We searched for downstream target genes of miR‐98 with bioinformatics and found with dual luciferase reporter assay verification that BMP2 was one of the target genes of miR‐98 and the binding region of BMP2 gene 3′UTR and miR‐98 was highly conserved in mammals. The result echoed a previous report saying the predicted target sites of miR‐98 were located in regions that have high evolutionarily conservation 30. Transfection of miR‐98 mimics into hBMSCs led to downregulation of BMP2 mRNA and protein expression, RUNX2 protein expression, ALP activity and OC content, indicating that miR‐98 down‐regulated BMP2 expression at a post‐transcription level. We also found the osteogenic differentiation ability of hBMSCs was enhanced after down‐regulating miR‐98 expression; after transfection of siBMP2, the osteogenic differentiation inhibited by miR‐98 was weakened, which indicated the osteogenic differentiation inhibition of miR‐98 to hBMSCs by targeting BMP2.

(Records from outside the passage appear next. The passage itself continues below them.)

-- ==== Sys2Proof/Machine/LoadStore.lean ====
section
/-! DEFINITION. The load/store class: STUR and LDUR in their three modes (43_load_store R171, R172). -/

namespace Sys2Proof.Machine

/-- STUR, mode OFFSET (43_load_store R172). -/
def execSturOffset (cond : Cond) (rt rn : Reg) (imm : Word) (s : State) :
    Host.Outcome State Fault Refusal :=
  gate cond s (s.store .offset rt rn imm)

/-- STUR, mode PRE_INDEX (43_load_store R172). -/
def execSturPreIndex (cond : Cond) (rt rn : Reg) (imm : Word) (s : State) :
    Host.Outcome State Fault Refusal :=
  gate cond s (s.store .preIndex rt rn imm)

/-- STUR, mode POST_INDEX (43_load_store R172). -/
def execSturPostIndex (cond : Cond) (rt rn : Reg) (imm : Word) (s : State) :
    Host.Outcome State Fault Refusal :=
  gate cond s (s.store .postIndex rt rn imm)

/-- LDUR, mode OFFSET (43_load_store R171). -/
def execLdurOffset (cond : Cond) (rt rn : Reg) (imm : Word) (s : State) :
    Host.Outcome State Fault Refusal :=
  gate cond s (s.load .offset rt rn imm)

/-- LDUR, mode PRE_INDEX (43_load_store R171). -/
def execLdurPreIndex (cond : Cond) (rt rn : Reg) (imm : Word) (s : State) :
    Host.Outcome State Fault Refusal :=
  gate cond s (s.load .preIndex rt rn imm)

/-- LDUR, mode POST_INDEX (43_load_store R171). -/
def execLdurPostIndex (cond : Cond) (rt rn : Reg) (imm : Word) (s : State) :
    Host.Outcome State Fault Refusal :=
  gate cond s (s.load .postIndex rt rn imm)

end Sys2Proof.Machine
end

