-- ==== Sys2Proof/Machine/Core.lean ====
section
/-! DEFINITION. The machine as the host's interface takes it. -/

def Sys2Proof.core : Host.Core :=
  { State := Sys2Proof.Machine.State
    Fault := Sys2Proof.Machine.Fault
    Refusal := Sys2Proof.Machine.Refusal
    step := Sys2Proof.Machine.step
    reset := Sys2Proof.Machine.State.reset }
end

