/-- Settles O23: the rows of CBZ and CBNZ; each is the branch to the target its test of the register selects. -/
theorem compareAndBranch : Obligations.CompareAndBranch := by
  refine ⟨fun e => ⟨?_, ?_⟩, fun c rt imm s hc => ⟨?cbz, ?cbnz⟩⟩
  · exact encodedBy_compareBranchRow e (mk := .cbz) (by simp)
  · exact encodedBy_compareBranchRow e (mk := .cbnz) (by simp)
  case cbz => exact ⟨_, exec_of_holds (i := .cbz c rt imm) hc, s.retire_branchEffect _⟩
  case cbnz => exact ⟨_, exec_of_holds (i := .cbnz c rt imm) hc, body_cbnz c rt imm s ▸ s.retire_branchEffect _⟩

end Sys2Proof.Machine
end

section
/-! SUPPORT and the statement of 60_exceptions. First the condition of a decoded instruction, so that the gate of a
step is open; then the faults an instruction raises; last the statement. -/

namespace Sys2Proof

/-! ### A decoded instruction is unconditional (30_encoding R81), class by class -/

theorem cond_of_decodeRegister {w : InstrWord} {i : Instr} (h : decodeRegister w = .ok i) : i.cond = .al := by
  unfold decodeRegister at h
  split_ifs at h <;> cases h <;> rfl

theorem cond_of_decodeImmediate {e : Bool} {w : InstrWord} {i : Instr} (h : decodeImmediate e w = .ok i) :
    i.cond = .al := by
  unfold decodeImmediate at h
  split_ifs at h <;> cases h <;> rfl

theorem cond_of_decodeLoadStore {w : InstrWord} {i : Instr} (h : decodeLoadStore w = .ok i) : i.cond = .al := by
  unfold decodeLoadStore at h
  split_ifs at h <;> cases h <;> rfl

theorem cond_of_decodeBranch {w : InstrWord} {i : Instr} (h : decodeBranch w = .ok i) : i.cond = .al := by
  unfold decodeBranch at h
  split_ifs at h <;> cases h <;> rfl

theorem cond_of_decode {e : Bool} {w : InstrWord} {i : Instr} (h : decode e w = .ok i) : i.cond = .al := by
  unfold decode at h
  split_ifs at h
  · exact cond_of_decodeRegister h
  · exact cond_of_decodeImmediate h
  · exact cond_of_decodeLoadStore h
  · exact cond_of_decodeBranch h

end Sys2Proof

namespace Sys2Proof.Machine

/-! ### The faults of an instruction (60_exceptions R231) -/

/-- The eight bytes at the effective address do not lie inside the memory, and the record says so. -/
def State.AccessFaults (s : State) (m : Indexing) (rn : Reg) (imm : Word) (f : Fault) : Prop :=
  s.cfg.memSize < (effectiveAddress m (s.reg rn) imm).toNat + 8 ∧
    f = .outOfBounds s.pc (effectiveAddress m (s.reg rn) imm) 8

theorem State.load_result_fault_iff {s : State} {m : Indexing} {rt rn : Reg} {imm : Word} {f : Fault} :
    (s.load m rt rn imm).result = some (.haltedOnFault f) ↔ s.AccessFaults m rn imm f := by
  unfold AccessFaults
  obtain ⟨houtside, hload⟩ | ⟨hinside, hload⟩ := load_cases s m rt rn imm
  · simp [hload, houtside, eq_comm]
  · simp [hload, hinside.not_gt]

theorem State.store_result_fault_iff {s : State} {m : Indexing} {rt rn : Reg} {imm : Word} {f : Fault} :
    (s.store m rt rn imm).result = some (.haltedOnFault f) ↔ s.AccessFaults m rn imm f := by
  unfold AccessFaults
  obtain ⟨houtside, hstore⟩ | ⟨hinside, hstore⟩ := store_cases s m rt rn imm
  · simp [hstore, houtside, eq_comm]
  · simp [hstore, hinside.not_gt]

theorem body_ldurOf (m : Indexing) (c : Cond) (rt rn : Reg) (imm : Word) (s : State) :
    body (ldurOf m c rt rn imm) s = s.load m rt rn imm := by
  cases m <;> rfl

theorem body_sturOf (m : Indexing) (c : Cond) (rt rn : Reg) (imm : Word) (s : State) :
    body (sturOf m c rt rn imm) s = s.store m rt rn imm := by
  cases m <;> rfl

theorem State.RetiredAt.result_ne_fault {s t : State} {target : Word} {f : Fault} (h : s.RetiredAt t target) :
    t.result ≠ some (.haltedOnFault f) := by
  obtain ⟨-, hcontinued, -⟩ := h
  simp [hcontinued]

BMPs belong to the transforming growth factor‐β (TGF‐β) family, including in mammals 33 members (TGF‐βs, nodal, activins and inhibins, myostatin and Müllerian‐inhibiting substance), and can be further divided into BMP‐2/4 group, BMP‐5/6/7/8 group (osteogenic protein‐1 group), growth and differentiation factor‐5/6/7 group and BMP‐9/10 group, of which most proteins of the BMP‐2/4 group induce formation of bone and cartilage tissues 47. BMPs bind to type I and II BMP receptors and signal through Smads and mitogen‐activated protein kinase pathways 48. BMP signalling is essential for chondrocyte differentiation in vivo and stimulates prechondrogenic cells differentiating into chondrocytes 49, 50. The growth factors involved in the formation and repair of bone and other connective tissues can be grouped into: insulin‐like growth factors, PDGF, fibroblast growth factors, EGF and proteins from the TGF‐β superfamily 51. The promotion of BMP2 on the osteogenic differentiation could therefore to some degree be granted. According to Hassan et al., miR‐23a played a negative role in osteogenic differentiation by suppressing runt‐related transcription factor 2 (Runx2), which was the key transcriptional factor to osteogenic differentiation 52. We then put forward a hypothesis that BMP2 may promoteosteogenic differentiation by up‐regulating Runx2.

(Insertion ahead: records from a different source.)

-- ==== Sys2Proof/Word.lean ====
section
/-! DEFINITION. The value widths of the machine (00_scope R4, R5; 10_state R21, R23, R24).
Every value is unsigned; there is no sign extension anywhere (R5, R37). -/

namespace Sys2Proof

/-- One memory byte, one general register, one timer, one immediate `kk` (00_scope R4). -/
abbrev Byte := BitVec 8

/-- The index register, the program counter, a stack entry, an instruction word (10_state R23 to R25, 30_encoding R74). -/
abbrev Word := BitVec 16

/-- The address field `nnn` of an instruction (30_encoding R73). -/
abbrev Addr12 := BitVec 12

/-- The index of a general register: a 4-bit field, so that every index is valid (10_state R21). -/
abbrev RegIndex := Fin 16

/-- The row count `N` of DRW, 0 to 15 (30_encoding R73, R75). -/
abbrev RowCount := Fin 16

/-- `zext_16(v)` of an address field (00_scope R5, 30_encoding R75). -/
abbrev Addr12.toWord (nnn : Addr12) : Word := nnn.setWidth 16

/-- `zext_16(v)` of a register value (00_scope R5). -/
abbrev Byte.toWord (v : Byte) : Word := v.setWidth 16

end Sys2Proof
end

Twenty miRNAs were identified to be consistently up‐regulated during osteogenic differentiation, of which miR‐10a, ‐22, ‐26a, ‐26b, and ‐29b recognized transcripts that encoded a set of proteins inhibiting osteogenesis 8. We have noticed the down‐regulated mRNA and protein expression of BMP2, which implied the effect of miR‐98 on target regulation of BMP2. This was validated by the surface markers of osteogenic differentiation, namely, the ALP activity and OC content. The specific mechanism of the targeted influence, however, needed to be verified in sufficient in vivo experiments. Although our results have confirmed that miR‐98 in hBMSCs could target the regulation of BMP2 expression, it was indicated that one miRNA could control multiple target genes, and one gene could be regulated by different miRNAs. Therefore, there might exist other related genes target‐regulated by miR‐98 in the occurrence and development of osteogenic differentiation of hBMSCs, which demanded further research.

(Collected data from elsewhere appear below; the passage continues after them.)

-- ==== Sys2Proof/Laws/Memory.lean ====
section
/-! SUPPORT. The laws of memory: a read after a write, the canonical form kept by every operation, and two canonical
memories with the same bytes are the same list. -/

namespace Sys2Proof.Machine

@[simp] theorem Memory.read_nil (a : Nat) : Memory.read [] a = resetByte a := rfl

@[simp] theorem Memory.read_cons (b : Nat) (v : Byte) (rest : Memory) (a : Nat) :
    Memory.read ((b, v) :: rest) a = if b = a then v else Memory.read rest a := rfl

/-- A byte of a canonical memory below its lowest entry reads as at reset. -/
theorem Memory.read_of_wfFrom {lo : Nat} {m : Memory} (h : Memory.wfFrom lo m = true) {a : Nat} (ha : a < lo) :
    m.read a = resetByte a := by
  induction m generalizing lo with
  | nil => rfl
  | cons e rest ih =>
    obtain ⟨b, v⟩ := e
    simp only [Memory.wfFrom, Bool.and_eq_true, decide_eq_true_eq] at h
    have hb : b ≠ a := by omega
    simp [hb, ih h.2 (by omega)]

/-- The canonical form from a lower bound holds from every lower one. -/
theorem Memory.wfFrom_mono {lo lo' : Nat} {m : Memory} (h : Memory.wfFrom lo m = true) (hl : lo' ≤ lo) :
    Memory.wfFrom lo' m = true := by
  cases m with
  | nil => rfl
  | cons e rest =>
    obtain ⟨b, v⟩ := e
    simp only [Memory.wfFrom, Bool.and_eq_true, decide_eq_true_eq] at h ⊢
    exact ⟨⟨⟨by omega, h.1.1.2⟩, h.1.2⟩, h.2⟩

/-- `put` reads as the byte put there and the rest elsewhere. -/
theorem Memory.read_put {a : Nat} {v : Byte} {rest : Memory} (h : Memory.wfFrom (a + 1) rest = true) (b : Nat) :
    (Memory.put a v rest).read b = if b = a then v else rest.read b := by
  unfold Memory.put
  by_cases hv : v = resetByte a
  · by_cases hb : b = a
    · subst hb; simp [hv, Memory.read_of_wfFrom h (Nat.lt_succ_self b)]
    · simp [hv, hb]
  · simp [hv, eq_comm]

theorem Memory.put_wfFrom {lo a : Nat} {v : Byte} {rest : Memory} (hlo : lo ≤ a) (ha : a < Config.memSize)
    (h : Memory.wfFrom (a + 1) rest = true) : Memory.wfFrom lo (Memory.put a v rest) = true := by
  unfold Memory.put
  split
  · exact Memory.wfFrom_mono h (by omega)
  · simp [Memory.wfFrom, *]

theorem Memory.insert_wfFrom {lo a : Nat} {v : Byte} {m : Memory} (hlo : lo ≤ a) (ha : a < Config.memSize)
    (h : Memory.wfFrom lo m = true) : Memory.wfFrom lo (Memory.insert a v m) = true := by
  induction m generalizing lo with
  | nil => exact Memory.put_wfFrom hlo ha rfl
  | cons e rest ih =>
    obtain ⟨b, w⟩ := e
    simp only [Memory.wfFrom, Bool.and_eq_true, decide_eq_true_eq] at h
    unfold Memory.insert
    split
    · simp only [Memory.wfFrom, Bool.and_eq_true, decide_eq_true_eq]
      exact ⟨h.1, ih (by omega) h.2⟩
    · split
      · subst b; exact Memory.put_wfFrom hlo ha h.2
      · refine Memory.put_wfFrom hlo ha ?_
        simp only [Memory.wfFrom, Bool.and_eq_true, decide_eq_true_eq]
        exact ⟨⟨⟨by omega, h.1.1.2⟩, h.1.2⟩, h.2⟩

theorem Memory.read_insert {lo a : Nat} {v : Byte} {m : Memory} (h : Memory.wfFrom lo m = true) (b : Nat) :
    (Memory.insert a v m).read b = if b = a then v else m.read b := by
  induction m generalizing lo with
  | nil => exact Memory.read_put (rest := []) rfl b
  | cons e rest ih =>
    obtain ⟨c, w⟩ := e
    have h' := h
    simp only [Memory.wfFrom, Bool.and_eq_true, decide_eq_true_eq] at h
    unfold Memory.insert
    split
    · by_cases hb : c = b
      · have : b ≠ a := by omega
        simp [hb, this]
      · simp [hb, ih h.2]
    · split
      · subst c
        rw [Memory.read_put h.2]
        by_cases hb : b = a
        · simp [hb]
        · have hb' : ¬ a = b := fun e => hb e.symm
          simp [hb, hb']
      · rw [Memory.read_put (by
          simp only [Memory.wfFrom, Bool.and_eq_true, decide_eq_true_eq]
          exact ⟨⟨⟨by omega, h.1.1.2⟩, h.1.2⟩, h.2⟩)]

/-- A read after a write: the byte written at its own address, the old byte at every other one. -/
theorem Memory.read_write {m : Memory} (h : m.wf = true) {a : Nat} (ha : a < 4096) (v : Byte) (b : Nat) :
    (m.write a v).read b = if b = a then v else m.read b := by
  simp [Memory.write, ha, Memory.read_insert h]

/-- Every write keeps the canonical form. -/
theorem Memory.write_wf {m : Memory} (h : m.wf = true) (a : Nat) (v : Byte) : (m.write a v).wf = true := by
  unfold Memory.write
  split
  · exact Memory.insert_wfFrom (Nat.zero_le a) (by assumption) h
  · exact h

/-- Writing consecutive bytes keeps the canonical form. -/
theorem Memory.writeBytes_wf {m : Memory} (h : m.wf = true) (a : Nat) (vs : List Byte) :
    (m.writeBytes a vs).wf = true := by
  induction vs generalizing m a with
  | nil => exact h
  | cons v vs ih => exact ih (Memory.write_wf h a v) (a + 1)

/-- What reads after consecutive bytes are written inside memory. -/
theorem Memory.read_writeBytes {m : Memory} (h : m.wf = true) {a : Nat} {vs : List Byte}
    (ha : a + vs.length ≤ 4096) (b : Nat) :
    (m.writeBytes a vs).read b = if h : a ≤ b ∧ b < a + vs.length then vs[b - a]'(by omega) else m.read b := by
  induction vs generalizing m a with
  | nil =>
    simp [Memory.writeBytes]
  | cons v vs ih =>
    simp only [List.length_cons] at ha
    rw [Memory.writeBytes, ih (Memory.write_wf h a v) (by omega), Memory.read_write h (by omega)]
    by_cases hb : b = a
    · subst hb
      simp
    · by_cases hin : a + 1 ≤ b ∧ b < a + 1 + vs.length
      · have h2 : a ≤ b ∧ b < a + (v :: vs).length := by simp; omega
        rw [dif_pos hin, dif_pos h2, List.getElem_cons]
        have h3 : ¬ b - a = 0 := by omega
        simp only [dif_neg h3]
        congr 1
      · have h2 : ¬ (a ≤ b ∧ b < a + (v :: vs).length) := by simp; omega
        rw [dif_neg hin, dif_neg h2, if_neg hb]

/-- An insertion leaves every other address alone, whatever form the memory has. -/
theorem Memory.read_insert_of_ne {a b : Nat} (h : b ≠ a) (v : Byte) (m : Memory) :
    (Memory.insert a v m).read b = m.read b := by
  have put : ∀ rest : Memory, (Memory.put a v rest).read b = rest.read b := fun rest => by
    unfold Memory.put
    split
    · rfl
    · exact if_neg h.symm
  induction m with
  | nil => exact put []
  | cons cell rest ih =>
    obtain ⟨c, w⟩ := cell
    simp only [Memory.insert]
    split
    · simp [ih]
    · split
      · rename_i hc
        rw [put, Memory.read_cons, if_neg (hc.trans_ne h.symm)]
      · exact put _

/-- A write leaves every other address alone, whatever form the memory has. -/
theorem Memory.read_write_of_ne {a b : Nat} (h : b ≠ a) (m : Memory) (v : Byte) :
    (m.write a v).read b = m.read b := by
  unfold Memory.write
  split
  · exact Memory.read_insert_of_ne h v m
  · rfl

/-- Bytes written from `a` up leave every lower address alone, whatever form the memory has and however many they are. -/
theorem Memory.read_writeBytes_of_lt {a b : Nat} (h : b < a) (m : Memory) (vs : List Byte) :
    (m.writeBytes a vs).read b = m.read b := by
  induction vs generalizing m a with
  | nil => rfl
  | cons v vs ih =>
    rw [Memory.writeBytes, ih (by omega), Memory.read_write_of_ne (by omega)]

/-- The bytes read from consecutive addresses. -/
@[simp] theorem Memory.readBytes_length (m : Memory) (a n : Nat) : (m.readBytes a n).length = n := by
  induction n generalizing a with
  | zero => rfl
  | succ n ih => simp [Memory.readBytes, ih]

theorem Memory.getElem_readBytes (m : Memory) (a n k : Nat) (hk : k < (m.readBytes a n).length) :
    (m.readBytes a n)[k] = m.read (a + k) := by
  induction n generalizing a k with
  | zero => simp [Memory.readBytes] at hk
  | succ n ih =>
    cases k with
    | zero => rfl
    | succ k =>
      simp only [Memory.readBytes, List.getElem_cons_succ]
      rw [ih]
      congr 1
      omega

/-- Two canonical memories that read alike everywhere are the same list. -/
theorem Memory.eq_of_read {lo : Nat} {m m' : Memory} (h : Memory.wfFrom lo m = true) (h' : Memory.wfFrom lo m' = true)
    (hr : ∀ a, m.read a = m'.read a) : m = m' := by
  induction m generalizing lo m' with
  | nil =>
    cases m' with
    | nil => rfl
    | cons e rest =>
      obtain ⟨b, v⟩ := e
      simp only [Memory.wfFrom, Bool.and_eq_true, decide_eq_true_eq] at h'
      have := hr b
      simp at this
      exact absurd this.symm h'.1.2
  | cons e rest ih =>
    obtain ⟨b, v⟩ := e
    have hh := h
    simp only [Memory.wfFrom, Bool.and_eq_true, decide_eq_true_eq] at h
    cases m' with
    | nil =>
      have := hr b
      simp at this
      exact absurd this h.1.2
    | cons e' rest' =>
      obtain ⟨c, w⟩ := e'
      have hh' := h'
      simp only [Memory.wfFrom, Bool.and_eq_true, decide_eq_true_eq] at h'
      have hbc : b = c := by
        rcases Nat.lt_trichotomy b c with hlt | he | hlt
        · have hb := hr b
          have hcb : ¬ c = b := by omega
          simp only [Memory.read_cons, if_true, if_neg hcb] at hb
          rw [Memory.read_of_wfFrom h'.2 (by omega)] at hb
          exact absurd hb h.1.2
        · exact he
        · have hb := hr c
          have hcb : ¬ b = c := by omega
          simp only [Memory.read_cons, if_true, if_neg hcb] at hb
          rw [Memory.read_of_wfFrom h.2 (by omega)] at hb
          exact absurd hb.symm h'.1.2
      subst hbc
      have hv : v = w := by simpa using hr b
      subst hv
      refine congrArg _ (ih h.2 h'.2 fun a => ?_)
      by_cases ha : b = a
      · subst ha
        rw [Memory.read_of_wfFrom h.2 (by omega), Memory.read_of_wfFrom h'.2 (by omega)]
      · simpa [ha] using hr a

end Sys2Proof.Machine
end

In conclusion, we innovatively discussed the molecular mechanism of miR‐98 regulating the osteogenic differentiation of hBMSCs by targeting BMP2, specifically, knockdown of miR‐98 expression targeted to up‐regulate BMP2, whose role in promoting osteogenic differentiation of hBMSCs was then enhanced. We then believe that miR‐98 may act as a novel target for therapeutic application to promoting osteogenic differentiation. However, because of the limitations of our funds and time, the miR‐98 expression in different aged patients or different patients on the regulating the osteogenic differentiation of hBMSCs by targeting BMP2 was not tested. Hence, further studies with a wider range of aged participants are needed to be conducted to confirm the present results and underlying mechanisms.

Conflict of interest

The authors have declared that no competing interests exist.